### WORK TO COMPLETE:
Both the line below containing "atTap .t1 t s (workIf (fun s => pauseEnds" and the line containing "STRUCK_EVALUATION (R127, R133). -/", along with every line between them, should be repeated exactly; no other line belongs in the answer.

### Records from a data collection:
-- ==== Sys2Proof/Machine/RfCommands.lean ====
section
/-! DEFINITION. The meanings of the events of the RF Supervisors (spec/08). -/

namespace Sys2Proof.Machine

/-- The Supervisor's T1 event in STRIKING or RETRY_PAUSE, with the STRIKE_FAIL of a last window delivered (R130,
R131). -/
def strikeEvent (c : Chamber) (s : State) : State :=
  let fails := decide ((s.rf c).phase = .striking ∧ ((rfWork c s).rf c).phase = .off)
  match (s.rf c).phase with
  | .striking =>
    if fails then deliverFault c .strikeFail (s.seq c).stepIdx (rfWork c s) else rfWork c s
  | .retryPause => rfWork c s
  | _ => s

/-- STRIKE_TEST (R127, R130, R131). -/
def execStrikeTest (t : Moment) (c : Chamber) (s : State) : Result := atTap .t1 t s (strikeEvent c)

/-- Whether this event's strike test is unmet with the window at its last count (R131). -/
def windowExpires (s : State) (c : Chamber) : Bool :=
  decide ((s.rf c).phase = .striking) && decide (((rfWork c s).rf c).phase = .off ∨ ((rfWork c s).rf c).phase = .retryPause)

/-- STRIKE_WINDOW_EXPIRY (R131): the strike test that closes the window unstruck. -/
def execStrikeWindowExpiry (t : Moment) (c : Chamber) (s : State) : Result :=
  atTap .t1 t s (workIf (fun s => windowExpires s c) (strikeEvent c))

/-- Whether this event ends the retry pause (R131). -/
def pauseEnds (s : State) (c : Chamber) : Bool :=
  decide ((s.rf c).phase = .retryPause ∧ (s.rf c).pause ≤ 1) && s.after (s.rf c).mark

/-- RETRY_PAUSE_END (R131): RF is enabled again. -/
def execRetryPauseEnd (t : Moment) (c : Chamber) (s : State) : Result :=
  atTap .t1 t s (workIf (fun s => pauseEnds s c) (strikeEvent c))

/-- The Supervisor's T1 event in STRUCK, with no fault delivered yet (R127, R133). -/
def struckEvent (c : Chamber) (s : State) : State := if (s.rf c).phase = .struck then rfWork c s else s

/-- STRUCK_EVALUATION (R127, R133). -/
def execStruckEvaluation (t : Moment) (c : Chamber) (s : State) : Result := atTap .t1 t s (struckEvent c)

/-- An RF_REFLECT that an evaluation has reached is delivered with the current step (R133; log 14). -/
def deliverReflect (c : Chamber) (s : State) : State :=
  if (s.rf c).reflectDue then
    (deliverFault c .rfReflect (s.seq c).stepIdx s).modRf c fun x => { x with reflectDue := false }
  else s

/-- A PLASMA_LOST that an evaluation has reached is delivered with the current step; an RF_REFLECT of the same
evaluation is delivered before it (R133). -/
def deliverLost (c : Chamber) (s : State) : State :=
  let s := deliverReflect c s
  if (s.rf c).lostDue then
    (deliverFault c .plasmaLost (s.seq c).stepIdx s).modRf c fun x => { x with lostDue := false }
  else s

/-- The evaluation that an RF_REFLECT rides when none has reached the fault yet. -/
def reflectEvent (c : Chamber) (s : State) : State :=
  if (s.rf c).reflectDue then deliverReflect c s
  else if ((struckEvent c s).rf c).reflectDue then deliverReflect c (struckEvent c s)
  else s

/-- The evaluation that a PLASMA_LOST rides when none has reached the fault yet. -/
def lostEvent (c : Chamber) (s : State) : State :=
  if (s.rf c).lostDue then deliverLost c s
  else if ((struckEvent c s).rf c).lostDue then deliverLost c (struckEvent c s)
  else s

/-- RF_REFLECT (R133, R134). -/
def execRfReflect (t : Moment) (c : Chamber) (s : State) : Result := atTap .t1 t s (reflectEvent c)

/-- PLASMA_LOST (R133, R134). -/
def execPlasmaLost (t : Moment) (c : Chamber) (s : State) : Result := atTap .t1 t s (lostEvent c)

/-- A T0 event of RF-on time (R135). A moment carries one T0 event. -/
def rfOnTick (c : Chamber) (s : State) : State :=
  let x := s.rf c
  if x.countsAt s.now && s.after x.countMark then
    (s.setRf c { x with stepRfOn := satSucc32 x.stepRfOn, countMark := s.now }).modSeq c fun q =>
      { q with rfTotal := satSucc32 q.rfTotal }
  else s

/-- RF_ON_COUNT (R135). -/
def execRfOnCount (t : Moment) (c : Chamber) (s : State) : Result := atTap .t0 t s (rfOnTick c)

end Sys2Proof.Machine
end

### ANSWER BOX:
  atTap .t1 t s (workIf (fun s => pauseEnds s c) (strikeEvent c))

/-- The Supervisor's T1 event in STRUCK, with no fault delivered yet (R127, R133). -/
def struckEvent (c : Chamber) (s : State) : State := if (s.rf c).phase = .struck then rfWork c s else s

/-- STRUCK_EVALUATION (R127, R133). -/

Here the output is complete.